• _INSTRUCTIONS TO FOLLOW_:
Quote the entries below from the line with "rcases State.storeEncoded_cases s" through the line with "simp only [Engine.decodeDest, Engine.arrayLen]", both ends included, and only those lines.

• _RECORDED INFORMATION_:
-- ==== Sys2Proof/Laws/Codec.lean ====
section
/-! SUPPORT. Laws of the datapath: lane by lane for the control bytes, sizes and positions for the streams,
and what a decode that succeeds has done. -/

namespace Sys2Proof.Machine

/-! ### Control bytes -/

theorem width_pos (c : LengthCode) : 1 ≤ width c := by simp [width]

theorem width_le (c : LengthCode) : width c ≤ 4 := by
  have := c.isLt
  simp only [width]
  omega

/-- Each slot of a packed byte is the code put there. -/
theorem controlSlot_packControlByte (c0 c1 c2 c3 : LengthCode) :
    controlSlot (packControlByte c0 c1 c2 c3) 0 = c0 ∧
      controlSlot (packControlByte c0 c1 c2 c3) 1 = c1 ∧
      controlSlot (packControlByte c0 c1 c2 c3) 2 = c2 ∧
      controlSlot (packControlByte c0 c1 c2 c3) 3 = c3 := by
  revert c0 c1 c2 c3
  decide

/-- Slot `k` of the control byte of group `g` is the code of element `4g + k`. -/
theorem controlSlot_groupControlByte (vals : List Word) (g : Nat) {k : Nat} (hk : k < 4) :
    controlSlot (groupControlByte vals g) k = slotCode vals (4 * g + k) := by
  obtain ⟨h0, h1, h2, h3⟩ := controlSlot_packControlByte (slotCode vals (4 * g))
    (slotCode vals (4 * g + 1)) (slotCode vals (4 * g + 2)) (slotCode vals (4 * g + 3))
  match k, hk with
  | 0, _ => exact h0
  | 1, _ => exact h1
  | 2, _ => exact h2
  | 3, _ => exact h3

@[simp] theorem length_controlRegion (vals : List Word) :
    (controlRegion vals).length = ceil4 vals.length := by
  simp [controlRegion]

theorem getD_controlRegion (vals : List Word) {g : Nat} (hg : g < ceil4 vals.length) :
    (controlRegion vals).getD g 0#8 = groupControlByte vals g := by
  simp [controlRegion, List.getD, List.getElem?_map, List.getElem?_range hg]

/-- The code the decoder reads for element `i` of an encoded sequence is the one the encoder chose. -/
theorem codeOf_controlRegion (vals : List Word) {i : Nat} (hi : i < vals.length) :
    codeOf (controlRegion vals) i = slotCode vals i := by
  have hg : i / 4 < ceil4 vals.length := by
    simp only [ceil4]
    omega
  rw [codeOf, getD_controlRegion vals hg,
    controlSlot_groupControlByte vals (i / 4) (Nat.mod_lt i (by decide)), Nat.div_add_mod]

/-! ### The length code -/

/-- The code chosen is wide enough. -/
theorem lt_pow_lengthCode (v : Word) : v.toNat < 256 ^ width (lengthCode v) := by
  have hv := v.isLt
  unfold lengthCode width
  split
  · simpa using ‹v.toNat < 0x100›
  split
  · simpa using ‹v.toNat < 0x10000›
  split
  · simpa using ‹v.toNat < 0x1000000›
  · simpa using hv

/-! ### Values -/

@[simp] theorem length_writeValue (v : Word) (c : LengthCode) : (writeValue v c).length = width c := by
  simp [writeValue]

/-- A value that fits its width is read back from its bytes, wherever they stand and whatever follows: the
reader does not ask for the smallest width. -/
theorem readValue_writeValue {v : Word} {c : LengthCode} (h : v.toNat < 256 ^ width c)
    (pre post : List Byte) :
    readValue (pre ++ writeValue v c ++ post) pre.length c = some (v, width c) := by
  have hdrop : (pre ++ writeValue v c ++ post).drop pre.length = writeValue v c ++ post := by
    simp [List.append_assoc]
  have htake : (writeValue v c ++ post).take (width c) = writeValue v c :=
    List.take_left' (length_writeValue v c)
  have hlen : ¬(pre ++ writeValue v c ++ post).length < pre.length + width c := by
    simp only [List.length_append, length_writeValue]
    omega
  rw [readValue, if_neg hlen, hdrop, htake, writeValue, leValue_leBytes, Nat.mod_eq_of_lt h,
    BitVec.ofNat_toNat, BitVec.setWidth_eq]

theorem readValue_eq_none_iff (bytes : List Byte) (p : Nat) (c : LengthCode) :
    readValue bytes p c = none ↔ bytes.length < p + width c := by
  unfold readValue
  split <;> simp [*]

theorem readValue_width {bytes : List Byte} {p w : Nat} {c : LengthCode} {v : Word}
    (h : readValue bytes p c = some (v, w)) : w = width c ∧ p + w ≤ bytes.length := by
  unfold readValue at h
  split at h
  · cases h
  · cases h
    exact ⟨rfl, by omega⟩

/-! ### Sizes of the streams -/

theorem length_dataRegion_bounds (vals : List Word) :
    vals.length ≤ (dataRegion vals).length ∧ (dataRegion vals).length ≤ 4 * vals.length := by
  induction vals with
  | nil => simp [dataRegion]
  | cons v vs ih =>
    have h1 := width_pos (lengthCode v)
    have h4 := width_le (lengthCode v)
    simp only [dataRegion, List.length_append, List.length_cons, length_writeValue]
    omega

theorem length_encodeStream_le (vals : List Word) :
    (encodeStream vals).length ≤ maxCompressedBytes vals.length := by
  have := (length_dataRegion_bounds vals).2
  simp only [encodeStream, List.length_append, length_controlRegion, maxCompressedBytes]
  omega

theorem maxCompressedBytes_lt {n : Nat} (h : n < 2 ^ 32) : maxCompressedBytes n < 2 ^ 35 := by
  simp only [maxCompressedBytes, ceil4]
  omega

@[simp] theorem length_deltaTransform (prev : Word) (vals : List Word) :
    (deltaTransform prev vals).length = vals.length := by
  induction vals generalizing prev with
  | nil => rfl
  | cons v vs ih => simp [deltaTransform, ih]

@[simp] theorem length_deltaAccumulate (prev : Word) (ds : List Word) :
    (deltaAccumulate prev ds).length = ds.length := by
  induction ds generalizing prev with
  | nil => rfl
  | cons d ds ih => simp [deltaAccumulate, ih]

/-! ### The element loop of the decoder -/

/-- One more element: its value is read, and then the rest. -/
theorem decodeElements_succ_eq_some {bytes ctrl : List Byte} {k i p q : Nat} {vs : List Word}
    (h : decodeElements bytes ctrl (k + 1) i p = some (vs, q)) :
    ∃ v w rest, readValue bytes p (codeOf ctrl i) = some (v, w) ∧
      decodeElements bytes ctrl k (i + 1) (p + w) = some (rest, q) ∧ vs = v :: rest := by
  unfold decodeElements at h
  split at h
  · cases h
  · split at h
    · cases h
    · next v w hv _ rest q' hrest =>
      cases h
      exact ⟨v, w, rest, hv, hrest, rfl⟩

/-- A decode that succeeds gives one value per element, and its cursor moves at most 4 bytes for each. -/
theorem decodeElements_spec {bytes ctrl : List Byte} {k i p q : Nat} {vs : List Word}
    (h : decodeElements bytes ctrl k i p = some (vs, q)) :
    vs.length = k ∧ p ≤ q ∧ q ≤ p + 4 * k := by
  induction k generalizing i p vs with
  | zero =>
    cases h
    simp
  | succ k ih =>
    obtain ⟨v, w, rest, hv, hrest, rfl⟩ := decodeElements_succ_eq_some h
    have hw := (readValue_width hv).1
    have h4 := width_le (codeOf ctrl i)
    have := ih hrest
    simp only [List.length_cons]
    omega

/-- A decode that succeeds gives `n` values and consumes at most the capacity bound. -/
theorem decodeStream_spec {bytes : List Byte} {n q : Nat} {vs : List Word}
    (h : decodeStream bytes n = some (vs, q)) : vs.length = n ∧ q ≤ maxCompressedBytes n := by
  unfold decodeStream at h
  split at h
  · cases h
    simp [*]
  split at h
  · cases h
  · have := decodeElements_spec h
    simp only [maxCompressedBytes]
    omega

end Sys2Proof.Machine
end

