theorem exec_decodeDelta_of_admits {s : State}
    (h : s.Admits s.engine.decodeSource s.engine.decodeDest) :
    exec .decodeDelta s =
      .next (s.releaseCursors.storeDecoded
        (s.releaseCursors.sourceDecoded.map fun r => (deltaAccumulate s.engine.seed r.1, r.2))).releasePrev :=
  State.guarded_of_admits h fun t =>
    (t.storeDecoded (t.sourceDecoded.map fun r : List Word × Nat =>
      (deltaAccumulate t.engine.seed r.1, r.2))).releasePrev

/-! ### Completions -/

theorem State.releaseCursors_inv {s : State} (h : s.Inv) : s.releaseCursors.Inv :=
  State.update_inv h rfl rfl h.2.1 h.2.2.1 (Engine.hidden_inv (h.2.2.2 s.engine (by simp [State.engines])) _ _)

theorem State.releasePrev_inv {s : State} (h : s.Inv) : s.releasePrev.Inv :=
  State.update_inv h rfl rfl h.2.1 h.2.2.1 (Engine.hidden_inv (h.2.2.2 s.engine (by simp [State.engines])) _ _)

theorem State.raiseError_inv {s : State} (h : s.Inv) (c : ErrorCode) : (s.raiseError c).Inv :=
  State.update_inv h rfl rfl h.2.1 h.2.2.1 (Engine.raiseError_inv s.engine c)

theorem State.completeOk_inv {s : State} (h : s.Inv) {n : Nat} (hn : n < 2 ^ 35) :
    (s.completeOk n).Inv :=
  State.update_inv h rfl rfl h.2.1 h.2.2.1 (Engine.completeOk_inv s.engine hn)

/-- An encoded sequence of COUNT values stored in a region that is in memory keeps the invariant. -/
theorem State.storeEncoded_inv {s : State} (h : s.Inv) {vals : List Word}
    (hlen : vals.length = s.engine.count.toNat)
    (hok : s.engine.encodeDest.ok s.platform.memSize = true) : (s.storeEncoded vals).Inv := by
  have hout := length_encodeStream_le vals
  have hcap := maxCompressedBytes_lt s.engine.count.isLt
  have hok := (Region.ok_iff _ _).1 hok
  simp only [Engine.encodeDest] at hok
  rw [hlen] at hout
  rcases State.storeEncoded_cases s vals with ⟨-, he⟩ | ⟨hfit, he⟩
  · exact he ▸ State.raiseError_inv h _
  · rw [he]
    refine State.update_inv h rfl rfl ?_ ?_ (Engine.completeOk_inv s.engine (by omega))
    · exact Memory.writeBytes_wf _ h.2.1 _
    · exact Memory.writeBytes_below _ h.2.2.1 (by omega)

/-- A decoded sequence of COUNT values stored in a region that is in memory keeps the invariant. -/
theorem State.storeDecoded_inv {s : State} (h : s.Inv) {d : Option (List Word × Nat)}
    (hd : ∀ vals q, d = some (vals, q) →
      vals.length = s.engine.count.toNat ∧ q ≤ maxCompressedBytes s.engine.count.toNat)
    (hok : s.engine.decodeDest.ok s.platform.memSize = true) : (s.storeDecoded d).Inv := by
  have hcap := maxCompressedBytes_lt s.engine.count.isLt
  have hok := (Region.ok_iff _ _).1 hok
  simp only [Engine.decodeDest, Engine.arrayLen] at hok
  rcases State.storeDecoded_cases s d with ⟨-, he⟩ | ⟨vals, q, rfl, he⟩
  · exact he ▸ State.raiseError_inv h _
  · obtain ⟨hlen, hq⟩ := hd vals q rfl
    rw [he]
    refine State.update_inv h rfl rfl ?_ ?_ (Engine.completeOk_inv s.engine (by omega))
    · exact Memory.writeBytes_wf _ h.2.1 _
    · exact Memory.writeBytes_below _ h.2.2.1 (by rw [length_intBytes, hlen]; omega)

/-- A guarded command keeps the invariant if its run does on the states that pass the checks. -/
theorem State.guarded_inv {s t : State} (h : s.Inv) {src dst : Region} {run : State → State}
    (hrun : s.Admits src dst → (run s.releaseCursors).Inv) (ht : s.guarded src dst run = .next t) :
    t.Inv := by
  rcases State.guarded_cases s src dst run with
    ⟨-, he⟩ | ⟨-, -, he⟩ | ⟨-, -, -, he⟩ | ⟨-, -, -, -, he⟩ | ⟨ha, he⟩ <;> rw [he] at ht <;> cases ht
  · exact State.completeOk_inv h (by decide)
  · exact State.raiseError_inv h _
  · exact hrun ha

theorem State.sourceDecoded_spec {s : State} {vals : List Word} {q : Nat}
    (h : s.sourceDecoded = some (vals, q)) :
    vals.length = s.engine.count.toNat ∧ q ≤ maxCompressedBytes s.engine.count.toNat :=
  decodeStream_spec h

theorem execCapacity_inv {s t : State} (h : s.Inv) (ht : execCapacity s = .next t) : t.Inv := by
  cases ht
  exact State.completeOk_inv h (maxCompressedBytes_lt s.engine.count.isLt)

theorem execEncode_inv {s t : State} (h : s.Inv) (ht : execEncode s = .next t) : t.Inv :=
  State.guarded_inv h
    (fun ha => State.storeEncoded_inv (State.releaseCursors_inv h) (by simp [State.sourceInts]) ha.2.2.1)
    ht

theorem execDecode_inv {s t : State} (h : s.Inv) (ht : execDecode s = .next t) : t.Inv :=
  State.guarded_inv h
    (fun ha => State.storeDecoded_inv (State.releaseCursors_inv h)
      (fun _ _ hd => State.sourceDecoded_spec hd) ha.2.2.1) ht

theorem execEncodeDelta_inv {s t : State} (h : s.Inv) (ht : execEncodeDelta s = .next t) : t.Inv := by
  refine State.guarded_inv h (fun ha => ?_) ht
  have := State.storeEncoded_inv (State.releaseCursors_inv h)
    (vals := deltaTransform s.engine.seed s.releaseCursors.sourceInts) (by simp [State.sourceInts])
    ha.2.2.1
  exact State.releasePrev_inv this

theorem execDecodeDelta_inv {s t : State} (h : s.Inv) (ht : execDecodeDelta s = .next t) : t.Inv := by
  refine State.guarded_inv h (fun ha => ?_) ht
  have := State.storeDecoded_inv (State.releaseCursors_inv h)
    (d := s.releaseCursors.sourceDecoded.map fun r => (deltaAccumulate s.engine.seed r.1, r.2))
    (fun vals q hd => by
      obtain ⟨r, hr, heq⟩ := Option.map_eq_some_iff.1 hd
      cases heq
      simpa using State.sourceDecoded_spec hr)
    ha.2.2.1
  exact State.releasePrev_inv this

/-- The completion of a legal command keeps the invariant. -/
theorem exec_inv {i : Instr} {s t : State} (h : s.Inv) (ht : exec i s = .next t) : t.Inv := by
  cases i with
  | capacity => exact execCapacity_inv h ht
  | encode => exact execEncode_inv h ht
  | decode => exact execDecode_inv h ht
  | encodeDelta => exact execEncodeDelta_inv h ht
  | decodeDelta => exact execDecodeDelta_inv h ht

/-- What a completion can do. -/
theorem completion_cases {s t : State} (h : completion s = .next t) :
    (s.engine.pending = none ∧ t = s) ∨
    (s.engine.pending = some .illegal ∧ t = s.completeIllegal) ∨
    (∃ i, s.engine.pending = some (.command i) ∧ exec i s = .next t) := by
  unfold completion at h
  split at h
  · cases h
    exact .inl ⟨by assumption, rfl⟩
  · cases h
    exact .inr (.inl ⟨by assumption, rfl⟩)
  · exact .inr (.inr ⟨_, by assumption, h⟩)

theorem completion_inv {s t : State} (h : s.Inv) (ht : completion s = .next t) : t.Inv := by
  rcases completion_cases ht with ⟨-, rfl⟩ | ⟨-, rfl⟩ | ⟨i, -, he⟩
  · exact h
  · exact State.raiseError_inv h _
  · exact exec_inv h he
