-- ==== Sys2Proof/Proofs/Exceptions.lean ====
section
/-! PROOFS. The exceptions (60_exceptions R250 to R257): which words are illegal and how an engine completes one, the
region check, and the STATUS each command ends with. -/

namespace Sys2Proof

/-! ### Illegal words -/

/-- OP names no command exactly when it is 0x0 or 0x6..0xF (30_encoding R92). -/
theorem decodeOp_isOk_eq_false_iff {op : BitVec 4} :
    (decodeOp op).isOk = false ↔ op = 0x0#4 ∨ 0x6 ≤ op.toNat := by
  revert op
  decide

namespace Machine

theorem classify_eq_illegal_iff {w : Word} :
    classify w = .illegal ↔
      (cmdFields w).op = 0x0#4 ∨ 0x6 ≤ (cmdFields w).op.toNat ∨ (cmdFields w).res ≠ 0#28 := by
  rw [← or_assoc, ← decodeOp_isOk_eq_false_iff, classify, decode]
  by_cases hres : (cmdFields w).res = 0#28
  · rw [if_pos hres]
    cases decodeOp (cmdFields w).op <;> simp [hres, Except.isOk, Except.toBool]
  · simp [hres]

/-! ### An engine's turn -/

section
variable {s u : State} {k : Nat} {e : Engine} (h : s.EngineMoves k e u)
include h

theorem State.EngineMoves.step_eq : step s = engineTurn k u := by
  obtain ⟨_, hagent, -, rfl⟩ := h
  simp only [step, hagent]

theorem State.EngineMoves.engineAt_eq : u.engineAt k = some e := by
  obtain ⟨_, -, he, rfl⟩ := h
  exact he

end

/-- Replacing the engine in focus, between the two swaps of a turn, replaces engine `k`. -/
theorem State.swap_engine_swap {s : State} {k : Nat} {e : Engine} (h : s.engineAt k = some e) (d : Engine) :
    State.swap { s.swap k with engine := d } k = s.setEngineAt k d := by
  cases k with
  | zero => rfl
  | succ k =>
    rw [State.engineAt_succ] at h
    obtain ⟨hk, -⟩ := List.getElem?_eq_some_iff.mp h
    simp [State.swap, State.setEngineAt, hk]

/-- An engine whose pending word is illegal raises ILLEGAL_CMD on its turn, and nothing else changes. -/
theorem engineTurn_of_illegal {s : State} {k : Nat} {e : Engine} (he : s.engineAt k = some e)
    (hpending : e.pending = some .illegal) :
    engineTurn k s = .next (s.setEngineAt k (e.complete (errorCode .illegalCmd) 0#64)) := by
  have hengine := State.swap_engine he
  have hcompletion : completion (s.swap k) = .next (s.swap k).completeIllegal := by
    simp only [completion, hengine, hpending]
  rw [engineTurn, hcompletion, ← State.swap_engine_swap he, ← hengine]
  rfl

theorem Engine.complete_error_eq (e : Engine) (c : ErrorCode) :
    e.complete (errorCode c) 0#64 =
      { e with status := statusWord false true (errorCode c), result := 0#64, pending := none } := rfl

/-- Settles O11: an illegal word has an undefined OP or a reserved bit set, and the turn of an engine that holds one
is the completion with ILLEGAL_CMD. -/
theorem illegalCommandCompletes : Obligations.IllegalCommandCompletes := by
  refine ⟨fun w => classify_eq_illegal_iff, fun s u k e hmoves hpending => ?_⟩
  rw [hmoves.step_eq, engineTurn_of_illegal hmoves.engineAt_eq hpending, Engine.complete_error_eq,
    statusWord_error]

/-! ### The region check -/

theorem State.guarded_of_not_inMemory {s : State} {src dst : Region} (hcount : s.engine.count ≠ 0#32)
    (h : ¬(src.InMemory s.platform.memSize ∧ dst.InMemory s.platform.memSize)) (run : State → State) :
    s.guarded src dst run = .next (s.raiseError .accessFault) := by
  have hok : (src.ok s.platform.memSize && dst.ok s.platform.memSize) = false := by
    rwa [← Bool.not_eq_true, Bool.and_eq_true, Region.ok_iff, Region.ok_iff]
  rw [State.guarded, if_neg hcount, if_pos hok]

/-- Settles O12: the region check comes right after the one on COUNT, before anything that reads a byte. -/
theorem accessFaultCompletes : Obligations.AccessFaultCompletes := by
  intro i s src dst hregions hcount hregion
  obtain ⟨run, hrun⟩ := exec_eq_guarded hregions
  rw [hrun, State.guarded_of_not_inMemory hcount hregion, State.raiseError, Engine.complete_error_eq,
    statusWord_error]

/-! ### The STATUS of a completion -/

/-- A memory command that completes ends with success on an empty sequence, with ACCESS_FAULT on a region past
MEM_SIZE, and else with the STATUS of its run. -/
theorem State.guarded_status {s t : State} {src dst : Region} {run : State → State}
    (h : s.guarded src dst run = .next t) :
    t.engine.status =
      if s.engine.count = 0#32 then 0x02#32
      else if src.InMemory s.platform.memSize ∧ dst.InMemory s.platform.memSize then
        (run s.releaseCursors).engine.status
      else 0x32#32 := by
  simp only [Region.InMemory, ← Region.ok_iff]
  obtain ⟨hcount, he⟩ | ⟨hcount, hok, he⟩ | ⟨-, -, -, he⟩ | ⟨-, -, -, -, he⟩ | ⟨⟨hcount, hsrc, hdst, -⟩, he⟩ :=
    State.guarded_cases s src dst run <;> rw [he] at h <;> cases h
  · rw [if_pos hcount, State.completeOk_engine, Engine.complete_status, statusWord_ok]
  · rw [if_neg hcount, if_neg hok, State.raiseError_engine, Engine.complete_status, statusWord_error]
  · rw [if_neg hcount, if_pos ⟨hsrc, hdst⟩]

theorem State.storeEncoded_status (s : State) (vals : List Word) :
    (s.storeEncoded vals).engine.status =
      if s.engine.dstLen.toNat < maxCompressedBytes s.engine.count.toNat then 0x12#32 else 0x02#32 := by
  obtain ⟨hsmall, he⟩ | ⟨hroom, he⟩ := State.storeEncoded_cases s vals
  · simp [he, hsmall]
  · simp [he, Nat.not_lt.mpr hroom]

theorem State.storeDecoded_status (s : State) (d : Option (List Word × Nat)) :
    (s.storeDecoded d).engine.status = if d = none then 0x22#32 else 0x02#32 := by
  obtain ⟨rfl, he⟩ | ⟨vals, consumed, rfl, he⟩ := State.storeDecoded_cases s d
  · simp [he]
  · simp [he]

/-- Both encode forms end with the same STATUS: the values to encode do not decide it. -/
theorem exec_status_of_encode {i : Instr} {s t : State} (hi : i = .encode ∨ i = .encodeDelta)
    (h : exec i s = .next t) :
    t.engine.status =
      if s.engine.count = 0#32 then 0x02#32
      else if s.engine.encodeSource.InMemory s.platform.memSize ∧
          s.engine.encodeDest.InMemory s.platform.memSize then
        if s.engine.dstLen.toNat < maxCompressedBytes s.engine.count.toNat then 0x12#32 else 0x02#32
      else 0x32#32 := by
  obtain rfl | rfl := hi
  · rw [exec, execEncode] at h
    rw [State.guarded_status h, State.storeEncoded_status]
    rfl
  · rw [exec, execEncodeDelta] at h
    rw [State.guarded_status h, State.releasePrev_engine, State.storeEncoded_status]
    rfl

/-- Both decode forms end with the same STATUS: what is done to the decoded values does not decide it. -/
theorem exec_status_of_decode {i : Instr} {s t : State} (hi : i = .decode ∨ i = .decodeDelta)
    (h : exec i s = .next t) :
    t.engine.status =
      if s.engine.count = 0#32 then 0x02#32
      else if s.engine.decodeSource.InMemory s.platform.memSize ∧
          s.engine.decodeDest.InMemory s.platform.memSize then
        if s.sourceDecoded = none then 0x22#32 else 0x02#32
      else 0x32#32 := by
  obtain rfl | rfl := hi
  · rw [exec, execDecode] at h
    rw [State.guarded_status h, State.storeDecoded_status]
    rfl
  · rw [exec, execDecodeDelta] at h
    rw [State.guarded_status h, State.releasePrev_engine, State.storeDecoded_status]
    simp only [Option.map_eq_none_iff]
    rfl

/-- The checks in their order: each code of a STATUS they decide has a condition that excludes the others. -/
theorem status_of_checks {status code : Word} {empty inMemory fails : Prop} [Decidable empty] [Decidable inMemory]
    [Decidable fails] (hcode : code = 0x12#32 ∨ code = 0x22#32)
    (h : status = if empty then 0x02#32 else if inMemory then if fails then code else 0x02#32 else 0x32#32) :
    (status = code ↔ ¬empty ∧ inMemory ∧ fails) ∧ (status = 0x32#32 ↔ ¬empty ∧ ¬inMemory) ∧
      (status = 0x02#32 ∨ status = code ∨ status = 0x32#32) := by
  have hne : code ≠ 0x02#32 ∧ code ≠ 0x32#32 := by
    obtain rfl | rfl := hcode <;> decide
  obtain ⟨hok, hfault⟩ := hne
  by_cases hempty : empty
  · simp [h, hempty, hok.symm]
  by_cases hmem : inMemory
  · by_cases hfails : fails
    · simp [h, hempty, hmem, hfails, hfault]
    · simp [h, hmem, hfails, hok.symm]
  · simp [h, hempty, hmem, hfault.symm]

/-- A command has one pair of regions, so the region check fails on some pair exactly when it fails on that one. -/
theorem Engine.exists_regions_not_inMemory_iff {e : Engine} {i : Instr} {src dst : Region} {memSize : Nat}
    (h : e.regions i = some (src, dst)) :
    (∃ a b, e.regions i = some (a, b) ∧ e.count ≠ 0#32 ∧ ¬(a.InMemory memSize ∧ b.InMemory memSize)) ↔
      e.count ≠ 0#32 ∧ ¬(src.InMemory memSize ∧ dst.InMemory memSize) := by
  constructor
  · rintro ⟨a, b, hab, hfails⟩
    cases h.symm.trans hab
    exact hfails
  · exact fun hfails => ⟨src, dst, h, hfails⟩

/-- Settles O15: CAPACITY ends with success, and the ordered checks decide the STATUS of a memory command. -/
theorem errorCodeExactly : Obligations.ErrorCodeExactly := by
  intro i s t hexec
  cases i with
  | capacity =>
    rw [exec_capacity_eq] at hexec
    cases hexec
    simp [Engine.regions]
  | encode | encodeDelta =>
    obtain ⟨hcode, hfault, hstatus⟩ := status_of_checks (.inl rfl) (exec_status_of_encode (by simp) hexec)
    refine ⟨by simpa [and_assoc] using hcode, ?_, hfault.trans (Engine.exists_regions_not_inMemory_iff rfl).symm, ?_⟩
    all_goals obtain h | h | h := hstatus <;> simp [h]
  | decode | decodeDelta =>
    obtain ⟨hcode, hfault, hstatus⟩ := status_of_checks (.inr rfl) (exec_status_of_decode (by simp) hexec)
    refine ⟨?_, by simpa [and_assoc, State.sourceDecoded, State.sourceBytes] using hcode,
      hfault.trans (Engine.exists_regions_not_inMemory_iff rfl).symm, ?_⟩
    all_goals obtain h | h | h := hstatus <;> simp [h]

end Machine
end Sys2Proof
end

• _FINISHED EXERCISE_:
  rcases State.storeEncoded_cases s vals with ⟨-, he⟩ | ⟨hfit, he⟩
  · exact he ▸ State.raiseError_inv h _
  · rw [he]
    refine State.update_inv h rfl rfl ?_ ?_ (Engine.completeOk_inv s.engine (by omega))
    · exact Memory.writeBytes_wf _ h.2.1 _
    · exact Memory.writeBytes_below _ h.2.2.1 (by omega)

/-- A decoded sequence of COUNT values stored in a region that is in memory keeps the invariant. -/
theorem State.storeDecoded_inv {s : State} (h : s.Inv) {d : Option (List Word × Nat)}
    (hd : ∀ vals q, d = some (vals, q) →
      vals.length = s.engine.count.toNat ∧ q ≤ maxCompressedBytes s.engine.count.toNat)
    (hok : s.engine.decodeDest.ok s.platform.memSize = true) : (s.storeDecoded d).Inv := by
  have hcap := maxCompressedBytes_lt s.engine.count.isLt
  have hok := (Region.ok_iff _ _).1 hok
  simp only [Engine.decodeDest, Engine.arrayLen] at hok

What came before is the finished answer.